だが、その後も本人不在のまま増えているコメント。
順を追って見ていると、奇妙なコメントがいくつか見られる。
『改稿表示出てないけどさ、中身少し変わってるよね?』
『やっぱり? 俺もそう思った。微妙だけど描写が変わってる』
『本当に転移してて内容が変わってるのかもw』
それからは活動報告をチェックしながら、その作品を読み始めた。
『おっさんだけど、チートで成り上がります!』
異世界転移したおっさんが、女神から貰った【洗脳】スキルで成り上がっていく、いたって普通のなろう小説。

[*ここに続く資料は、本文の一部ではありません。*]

-- ==== Sys2Proof/Laws/Requests.lean ====
section
/-!
SUPPORT. A request command is the admission of its request: what that leaves, said once.
-/
namespace Sys2Proof.Machine

/-- The Host Ports of an answered state. -/
theorem State.answered_link (s : State) (p : PortId) (r : Request) (h : Hub) (reply : Reply) (q : PortId) :
    (s.answered p r h reply).link q =
      if q = p then
        { s.link p with
          slot := none, response := some { tag := r.tag, reply := reply },
          cache := if r.kind = .leave ∧ reply.result = .ok then none
            else some { header := r.header, trailer := r.trailer, response := { tag := r.tag, reply := reply } } }
      else s.link q := get_set _ _ _ _

/-- An answered state answers. -/
theorem State.answered_answers (s : State) (p : PortId) (r : Request) (h : Hub) (reply : Reply) :
    s.Answers (s.answered p r h reply) p r reply := by
  constructor
  · rw [State.answered_link, if_pos rfl]
  · rw [State.answered_link, if_pos rfl]
  · rw [State.answered_link, if_pos rfl]
  · rw [State.answered_link, if_pos rfl]
  · rw [State.answered_link, if_pos rfl]
  · intro q hq
    rw [State.answered_link, if_neg hq]
  · rfl
  · rfl
  · rfl

/-- A request command that is admitted goes on by its body. -/
theorem takes_of {i : Instr} {s : State} {p : PortId} {r : Request} {body : Hub × Reply} {reply : Reply}
    {after : Hub → Prop} (hr : requestOf i = some (p, r)) (he : exec i s = s.admission p r body)
    (ha : Admitted i s) (hy : body.2 = reply)
    (hh : after body.1) : Takes i s reply after := by
  simp only [Admitted, hr] at ha
  simp only [Takes, hr]
  subst hy
  exact ⟨_, by rw [he, State.admission, if_pos ha], State.answered_answers .., hh⟩

/-- What a request command's body is. -/
def bodyOf (h : Hub) : Instr → Hub × Reply
  | .join p _ ws => h.takeJoin p ws
  | .leave p _ ws => h.takeLeave p ws
  | .renew p _ ws => h.takeRenew p ws
  | .status p _ ws => h.takeStatus p ws
  | .hubInfo p _ ws => h.takeHubInfo p ws
  | .subscribe p _ ws => h.takeSubscribe p ws
  | .parkOpen p _ ws => h.takeParkOpen p ws
  | .parkWrite p _ ws => h.takeParkWrite p ws
  | .parkClose p _ ws => h.takeParkClose p ws
  | .parkAbort p _ ws => h.takeParkAbort p ws
  | .claim p _ ws => h.takeClaim p ws
  | .readImage p _ ws => h.takeReadImage p ws
  | .writeImage p _ ws => h.takeWriteImage p ws
  | .edit p _ ws => h.takeEdit p ws
  | .returnFrame p _ ws => h.takeReturn p ws
  | .repark p _ ws => h.takeRepark p ws
  | .retire p _ ws => h.takeRetire p ws
  | .claimWait p _ ws => h.takeClaimWait p ws
  | .claimResult p _ ws => h.takeClaimResult p ws
  | .claimCancel p _ ws => h.takeClaimCancel p ws
  | .suspend p _ ws => h.takeSuspend p ws
  | .resumeTop p _ ws => h.takeResumeTop p ws
  | .preempt p _ ws => h.takePreemptRequest p ws
  | .takePreempt p _ ws => h.takeTakePreempt p ws
  | .endPreempt p _ ws => h.takeEndPreempt p ws
  | .isolationList p _ ws => h.takeIsolationList p ws
  | .inspect p _ ws => h.takeInspect p ws
  | .isolationWrite p _ ws => h.takeIsolationWrite p ws
  | .repair p _ ws => h.takeRepair p ws
  | .discard p _ ws => h.takeDiscard p ws
  | .noticeRead p _ ws => h.takeNoticeRead p ws
  | .classSet p _ ws => h.takeClassSet p ws
  | .classGet p _ ws => h.takeClassGet p ws
  | _ => (h, .bare .ok)

/-- Every request command is the admission of its request, taken by its body. -/
theorem exec_request {i : Instr} {p : PortId} {r : Request} (h : requestOf i = some (p, r)) (s : State) :
    exec i s = s.admission p r (bodyOf s.hub i) := by
  cases i <;> simp only [requestOf, Option.some.injEq, Prod.mk.injEq, reduceCtorEq] at h <;>
    (obtain ⟨rfl, rfl⟩ := h; rfl)

/-- A request command that is admitted is answered as its body says. -/
theorem takes_body {i : Instr} {s : State} {p : PortId} {r : Request} {reply : Reply} {after : Hub → Prop}
    (hr : requestOf i = some (p, r)) (ha : Admitted i s) (hy : (bodyOf s.hub i).2 = reply)
    (hh : after (bodyOf s.hub i).1) : Takes i s reply after :=
  takes_of hr (exec_request hr s) ha hy hh

/-- A request command whose body changes nothing and answers a bare result is refused with it. -/
theorem refused_body {i : Instr} {s : State} {p : PortId} {r : Request} {why : Result}
    (hr : requestOf i = some (p, r)) (ha : Admitted i s) (h : bodyOf s.hub i = (s.hub, .bare why)) :
    Refused i s why := takes_body hr ha (by rw [h]) (by rw [h])

end Sys2Proof.Machine
end

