theorem witness_EditSetsOneControlField :
    yard.online 0 = true ∧ yard.ctx 3 = some (plain 0 1 15 3 (.stacked 0)) ∧
    (∀ f : FieldChange, let i : Instr := .edit 0 1 [yard.handleWord 3 0, changeWord f]
      Admitted i (doing yard i)) ∧
    RawControl.Valid (FieldChange.setIn (plain 0 1 15 3 (.stacked 0)).control.raw { selector := 1, value := 3 }) true ∧
    ¬ RawControl.Valid (FieldChange.setIn (plain 0 1 15 3 (.stacked 0)).control.raw { selector := 3, value := 1 })
      true := by
  refine ⟨rfl, rfl, fun f => doing_admitted _ _ rfl, ?_⟩
  unfold RawControl.Valid; decide

theorem witness_ReturnGivesTheFrameBack :
    yard.QueuesBanded ∧
    (let i : Instr := .returnFrame 0 1 [yard.handleWord 0 0]
     Admitted i (doing yard i) ∧ yard.ctx 0 = some (plain 0 1 15 0 (.held 0 false))) ∧
    (let i : Instr := .returnFrame 1 1 [yard.handleWord 5 0]
     Admitted i (doing yard i) ∧ yard.ctx 5 = some (plain 0 1 15 5 (.held 1 true))) :=
  ⟨yard_banded, ⟨doing_admitted _ _ rfl, rfl⟩, doing_admitted _ _ rfl, rfl⟩

theorem witness_ClaimWaitTakesAtOnceOrWaits :
    yard.Filed ∧ guest.Filed ∧
    (∀ h p m n, Admitted (.claimWait p 1 [maskWord m n]) (doing h (.claimWait p 1 [maskWord m n]))) ∧
    yard.online 0 = true ∧ (yard.port 0).claim = .none ∧ (yard.port 0).holdCount < 4 ∧
    (yard.port 1).claim ≠ .none ∧ (yard.port 1).holdCount < 4 ∧
    4 ≤ ((yardWith 0 (fun x => { x with hold := [0, 1, 2, 3] })).port 0).holdCount :=
  ⟨yard_filed, guest_filed, fun _ _ _ _ => doing_admitted _ _ rfl, by decide⟩

theorem witness_ClaimResultAndCancelAnswerByRecord :
    (∀ h p, Admitted (.claimResult p 1 []) (doing h (.claimResult p 1 [])) ∧
      Admitted (.claimCancel p 1 []) (doing h (.claimCancel p 1 []))) ∧
    (yard.online 0 = true ∧ (yard.port 0).claim = .none) ∧
    (yard.online 1 = true ∧ (yard.port 1).claim = .waiting 0x80 40 ∧ 1 ≤ 40) ∧
    ((yardWith 0 (fun x => { x with claim := .granted 0x40 })).port 0).claim = .granted 0x40 ∧
    ((yardWith 0 (fun x => { x with claim := .expired })).port 0).claim = .expired :=
  ⟨fun _ _ => ⟨doing_admitted _ _ rfl, doing_admitted _ _ rfl⟩, by decide⟩

theorem witness_StackIsPushedAndPopped :
    (let i : Instr := .suspend 0 1 [yard.handleWord 0 0]
     Admitted i (doing yard i) ∧ yard.ctx 0 = some (plain 0 1 15 0 (.held 0 false)) ∧ (yard.port 0).stack.length < 8) ∧
    8 ≤ ((yardWith 0 (fun x => { x with stack := List.replicate 8 { frame := 3, tag := .voluntary } })).port 0).stack.length ∧
    (∀ h p, Admitted (.resumeTop p 1 []) (doing h (.resumeTop p 1 []))) ∧
    (yard.port 0).stack = { frame := 3, tag := .voluntary } :: [] ∧ (yard.port 0).holdCount < 4 ∧
    yard.ctx 3 = some (plain 0 1 15 3 (.stacked 0)) ∧ (yard.port 1).stack = [] ∧
    (∃ rest, (service.port 0).stack = { frame := 8, tag := .preempt } :: rest) ∧
    4 ≤ ((yardWith 0 (fun x => { x with hold := [0, 1, 2, 3] })).port 0).holdCount :=
  ⟨⟨doing_admitted _ _ rfl, rfl, by decide⟩, by decide, fun _ _ => doing_admitted _ _ rfl, by decide, by decide,
    by decide, by decide, ⟨_, rfl⟩, by decide⟩

theorem witness_PreemptIsAnsweredByTheTargetLatch :
    (∀ h p t k, Admitted (.preempt p 1 [preemptWord t k]) (doing h (.preempt p 1 [preemptWord t k]))) ∧
    yard.online 0 = true ∧ yard.online 1 = true ∧ yard.online 3 = false ∧ (yard.port 0).latch = .clear ∧
    (yard.port 1).latch = .pending { requester := 0, cls := 1 } (some 50) ∧
    (service.port 0).latch = .servingPending { requester := 1, cls := 0 } { requester := 1, cls := 1 } ∧
    (yard.cls 2).enabled = true ∧ ((yard.updClass 2 (fun x => { x with enabled := false })).cls 2).enabled = false :=
  ⟨fun _ _ _ _ => doing_admitted _ _ rfl, by decide⟩

theorem witness_TakePreemptSavesAndClaims :
    yard.Filed ∧ (∀ h p, Admitted (.takePreempt p 1 []) (doing h (.takePreempt p 1 []))) ∧
    (yard.online 1 = true ∧ (yard.port 1).latch = .pending { requester := 0, cls := 1 } (some 50) ∧
      (yard.port 1).stack.length + (yard.port 1).hold.length ≤ 8) ∧
    (yard.online 0 = true ∧ ∀ n g, (yard.port 0).latch ≠ .pending n g) ∧
    8 < ((yardWith 1 (fun x => { x with stack := List.replicate 8 { frame := 3, tag := .voluntary } })).port 1).stack.length
      + (yard.port 1).hold.length :=
  ⟨yard_filed, fun _ _ => doing_admitted _ _ rfl, by decide, ⟨rfl, fun _ _ h => by cases h⟩, by decide⟩
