-- ==== Sys2Proof/Machine/Operands.lean ====
section
/-! DEFINITION. The operand forms of FSX's commands: the candidate an index names (spec/42_extractor.md R160), the fields
of a candidate (R161-R164) and the capture SCAN splits (41_scanner.md R140). -/

namespace Sys2Proof.Machine

/-- `Lookup(idx)` (R160): the candidate, with RES_IDX and RES_FLEN written; none where it raises BAD_INDEX, nothing
written. -/
def lookup (idx : Half) (s : State) : Option (Candidate × State) :=
  if idx.toNat < s.candCount.toNat then
    some (s.candAt idx.toNat, s.putFrame idx (s.candAt idx.toNat).len)
  else none

/-- The length validator `TooShort(L) := L < TS_END` (R161). -/
def tooShort (len : Half) : Bool := decide (len.toNat < Config.tsEnd)

/-- `PLEN(L)` (R163). -/
def payloadLen (p : Params) (len : Half) : Nat :=
  if p.payloadOffset ≤ len.toNat then len.toNat - p.payloadOffset else 0

/-- `ExtractTS(s)` (R162) of a candidate. -/
def extractTs (c : Candidate) (s : State) : Except Fault Word :=
  match memRead s.ibuf (c.start.toNat + Config.tsOffset) Config.tsLen with
  | .error f => .error f
  | .ok bs => .ok (BitVec.ofNat 32 (assemble bs s.cfg.bo))

/-- `n` samples from index `a` on, in stream order (R164): a 2-byte group each, in byte order `bo`. -/
def readSamples (m : Memory) (bo : ByteOrder) (a : Nat) : Nat → Except Fault (List Half)
  | 0 => .ok []
  | n + 1 =>
    match memRead m a Config.sampleBytes with
    | .error f => .error f
    | .ok bs =>
      match readSamples m bo (a + Config.sampleBytes) n with
      | .error f => .error f
      | .ok vs => .ok (BitVec.ofNat 16 (assemble bs bo) :: vs)

/-- Sample extraction's reads (R164) for a candidate: `PLEN(L) div 2` samples from `PAYLOAD_OFFSET` on. -/
def extractSamples (c : Candidate) (s : State) : Except Fault (List Half) :=
  readSamples s.ibuf s.cfg.bo (c.start.toNat + s.params.payloadOffset)
    (payloadLen s.params c.len / Config.sampleBytes)

/-- The capture `IBUF[0 .. IN_LEN-1]` (10_state.md R24), read in ascending order. -/
def readCapture (s : State) : Except Fault (List Byte) := memRead s.ibuf 0 s.inLen.toNat

end Sys2Proof.Machine
end

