/-- R171 and 42_extractor.md section 4: a decode command depends on IBUF only through bytes 6..9 of its candidate and its
payload's 2-byte groups. Replacing every other byte (the undecoded ones, an odd trailing byte, all of another candidate)
changes neither its outcome nor its results. -/
def Obligations.DecodeDependsOnlyOnItsFields : Prop :=
  ∀ (idx : Half) (s : State) (m : Memory) (i : Instr), i = .decTs idx ∨ i = .decSamp idx ∨ i = .decFull idx →
    (∀ j, 6 ≤ j → j < 10 →
      Memory.read m ((s.candAt idx.toNat).start.toNat + j) =
        Memory.read s.ibuf ((s.candAt idx.toNat).start.toNat + j)) →
    (∀ j, j < 2 * (payloadOf s idx / 2) →
      Memory.read m ((s.candAt idx.toNat).start.toNat + s.params.payloadOffset + j) =
        Memory.read s.ibuf ((s.candAt idx.toNat).start.toNat + s.params.payloadOffset + j)) →
    exec i { s with ibuf := m } =
      match exec i s with
      | .next t => .next { t with ibuf := m }
      | .fault f => .fault f
      | .refused r => .refused r

/-- 10_state.md R40 and 42_extractor.md section 4: in a consistent state every candidate counted by CAND_COUNT lies in the
capture, the capture in IBUF, and every byte of a candidate has been written, so that no decode reads outside. -/
def Obligations.CandidatesLieInTheCapture : Prop :=
  ∀ s : State, Inv s → ∀ i, i < s.candCount.toNat →
    (s.candAt i).start.toNat + (s.candAt i).len.toNat ≤ s.inLen.toNat ∧ s.inLen.toNat ≤ s.params.ibufSize ∧
      Written s.ibuf (s.candAt i).start.toNat (s.candAt i).len.toNat

/-- R200 for the decode commands: in a consistent state each of them completes, whatever its index and whatever IBUF
holds; none meets an unwritten byte. -/
def Obligations.DecodeNeverFaults : Prop :=
  ∀ s : State, Inv s → ∀ idx : Half,
    (∃ t, exec (.decTs idx) s = .next t) ∧ (∃ t, exec (.decSamp idx) s = .next t) ∧ ∃ t, exec (.decFull idx) s = .next t

/-- A decode command that does meet an unwritten cell (only in a state no run reaches) faults and names the first one:
DEC_TS one of its candidate's bytes 6..9 (R85). -/
def Obligations.DecTsFaultsAtFirstUnwrittenCell : Prop :=
  ∀ (idx : Half) (s : State) (f : Fault), exec (.decTs idx) s = .fault f ↔
    idx.toNat < s.candCount.toNat ∧ 10 ≤ (s.candAt idx.toNat).len.toNat ∧
      ∃ j, j < 4 ∧ f = .uninitRead ((s.candAt idx.toNat).start.toNat + 6 + j) ∧
        Memory.read s.ibuf ((s.candAt idx.toNat).start.toNat + 6 + j) = none ∧
        ∀ k, k < j → Memory.read s.ibuf ((s.candAt idx.toNat).start.toNat + 6 + k) ≠ none

/-- R75: the two byte orders, as the sums the rule writes. -/
def Obligations.AssembleIsTheWeightedSum : Prop :=
  ∀ bs : List Byte,
    assemble bs .little = ∑ j ∈ Finset.range bs.length, (bs.getD j 0).toNat * 2 ^ (8 * j) ∧
    assemble bs .big = ∑ j ∈ Finset.range bs.length, (bs.getD j 0).toNat * 2 ^ (8 * (bs.length - 1 - j))

/-- 40_control.md section 1, the footprint table (the spec's own inference): what each command leaves unchanged. -/
def Obligations.CommandFootprint : Prop :=
  ∀ (i : Instr) (s t : State), exec i s = .next t →
    SameInputs s t ∧ SameControl s t ∧
      ((∀ idx, i ≠ .scan idx) → SameTable s t) ∧
      ((∃ idx, i = .nop idx ∨ i = .scan idx) → SameResults s t) ∧
      ((∃ idx, i = .nop idx ∨ i = .scan idx ∨ i = .decTs idx) →
        t.status.odd = s.status.odd ∧ t.status.nominal = s.status.nominal ∧ t.resSamp = s.resSamp)

/-! ## Host access (20_memory.md, 10_state.md) -/

/-- R68: a refused access returns ERR (a read: data 0), sets ACC_ERR and changes nothing else, whatever BUSY is; an
accepted one returns OK. What is refused: R63-R67 and the read-only locations of R70. -/
def Obligations.RefusedAccessSetsAccErrOnly : Prop :=
  ∀ (s : State) (rest : List Turn) (a : Addr) (sz : Size) (v : Word),
    (s.turns = .host (.read a sz) :: rest →
      (¬ReadAccepted s.params a.toNat sz →
        step s = .next { s with
          turns := rest, log := .read .err 0 :: s.log, status := { s.status with accErr := true } }) ∧
      (ReadAccepted s.params a.toNat sz → ∃ t d, step s = .next t ∧ t.log = .read .ok d :: s.log)) ∧
    (s.turns = .host (.write a sz v) :: rest →
      (¬WriteAccepted s.params a.toNat sz →
        step s = .next { s with
          turns := rest, log := .write .err :: s.log, status := { s.status with accErr := true } }) ∧
      (WriteAccepted s.params a.toNat sz → ∃ t, step s = .next t ∧ t.log = .write .ok :: s.log))

/-- R69: what a read of each register returns, idle and busy; nothing but the model's own fields changes. -/
def Obligations.RegisterReads : Prop :=
  ∀ (s : State) (rest : List Turn) (a : Addr), s.turns = .host (.read a .word) :: rest →
    let gives := fun v : Word => Host.Outcome.next { s with turns := rest, log := .read .ok v :: s.log }
    let draws : Host.Outcome State Fault Refusal := .next { s with
      turns := rest, draws := s.draws + 1, log := .read .ok (Config.drawWord s.draws) :: s.log }
    let busy := s.status.busy
    (a = 0x00000 → step s = gives 0) ∧
    (a = 0x00004 → step s = gives s.status.word) ∧
    (a = 0x00008 → step s = gives (0#23 ++ s.cfg.bo.bit ++ s.cfg.delim)) ∧
    (a = 0x0000C → step s = gives (s.inLen.setWidth 32)) ∧
    (a = 0x00010 → step s = gives (Params.word s.params)) ∧
    (a = 0x00014 → step s = if busy then draws else gives (s.candCount.setWidth 32)) ∧
    (a = 0x00018 → step s = if busy then draws else gives (s.resIdx.setWidth 32)) ∧
    (a = 0x0001C → step s = if busy then draws else gives (s.resFlen.setWidth 32)) ∧
    (a = 0x00020 → step s = if busy then draws else gives s.resTs) ∧
    (a = 0x00024 → step s = if busy then draws else gives (s.resNsamp.setWidth 32))

/-- R64: the IBUF window. A read at any BUSY returns the byte, or any byte where the cell is UNINIT; a write while idle
stores data[7:0] in that cell alone and sets CAND_COUNT to 0, while busy it only sets BUSY_ERR; the other sizes and the
indices at or above IBUF_SIZE are refused. -/
def Obligations.IbufWindow : Prop :=
  ∀ (s : State) (rest : List Turn) (a : Addr) (v : Word), 0x10000 ≤ a.toNat → a.toNat ≤ 0x1FFFF →
    (a.toNat - 0x10000 < s.params.ibufSize →
      (s.turns = .host (.read a .byte) :: rest →
        (∀ b, Memory.read s.ibuf (a.toNat - 0x10000) = some b →
          step s = .next { s with turns := rest, log := .read .ok (b.setWidth 32) :: s.log }) ∧
        (Memory.read s.ibuf (a.toNat - 0x10000) = none →
          step s = .next { s with
            turns := rest
            draws := s.draws + 1
            log := .read .ok ((Config.drawByte s.draws).setWidth 32) :: s.log })) ∧
      (s.turns = .host (.write a .byte v) :: rest →
        (s.status.busy = false →
          ∃ m, step s = .next { s with turns := rest, log := .write .ok :: s.log, ibuf := m, candCount := 0 } ∧
            Memory.read m (a.toNat - 0x10000) = some (v.extractLsb' 0 8) ∧
            ∀ j, j ≠ a.toNat - 0x10000 → Memory.read m j = Memory.read s.ibuf j) ∧
        (s.status.busy = true →
          step s = .next { s with
            turns := rest, log := .write .ok :: s.log, status := { s.status with busyErr := true } }))) ∧
    (∀ sz, sz = .word ∨ s.params.ibufSize ≤ a.toNat - 0x10000 →
      (s.turns = .host (.read a sz) :: rest →
        step s = .next { s with
          turns := rest, log := .read .err 0 :: s.log, status := { s.status with accErr := true } }) ∧
      (s.turns = .host (.write a sz v) :: rest →
        step s = .next { s with
          turns := rest, log := .write .err :: s.log, status := { s.status with accErr := true } }))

ヒロイン達と村から町へ、町から国へと統治者達を【洗脳】し、最後は国王になる物語だ。
陰湿な話しかと思えば、コメディ要素がふんだんに詰め込まれ、意外にもスッキリと最後まで読むことが出来た。
そして間違い探しのように読み始めた二周目。
クライマックスが大幅に変わっていた。
【洗脳】により快く城を明け渡すはずの国王は、無実の罪で洗脳された兵士に牢に入れられてしまう。
明らかにストーリーが変わっているのだ。
俺はすぐさま目次に戻るが、改稿の表記はない。
もう一度ラストシーンを確認しようとした時、急にページに飛ばなくなった。
「あ、あれっ?」
スマホに映し出された文字を見て冷や汗が流れる。
『エラーが発生しました。
この小説はユーザ退会に伴い、削除されました』
理由は分からない。
だが、何度試しても同じ画面が出るだけ。
ゾッとしながらも、もしかして本当に転移してたんじゃないかとの考えがよぎる。
その世界で行動した結果、物語が変わったのではないのか?
作者がどうなったかは知らないが、飛ばされた世界で物語を完結させたのではないだろうか?
バカバカしい話だが、俺の中で辻褄が合ってしまう。
もちろん異世界転移なんてものを信じているわけではない。
昔、夜中に合わせ鏡をすれば自分の死に顔が見えると噂になった事がある。
恐怖に震えながら鏡を覗き込んで、「嘘じゃん」とホッとした。
今の心境はその時に似ている。
嘘だと思いながらも、怖いと思いながらも、試さずにはいられない。
俺は新作を書き始めた。
【洗脳】なんておどろおどろしいものは入れない。
単純明解なストーリー。
主人公は貴族の三男で最強。チートな身体能力で無双するありふれた話。
もちろんハーレムも入れておく。主人公にベタぼれの幼なじみ、獣耳の生えた爆乳美女。ツンデレエルフにどこぞの国の王女。
ヒロイン達一人一人は強く美しく、主人公には従順。
後はプライドだけが高く、ザマァされるような敵を入れておく。
これはでっぷり太った王子が担当だな。
そうだな。主人公のハーレムを自分のものにしようと画策するが、詰めが甘くまた頭の悪さも相まって常に失敗ばかり。最後は国外追放だな。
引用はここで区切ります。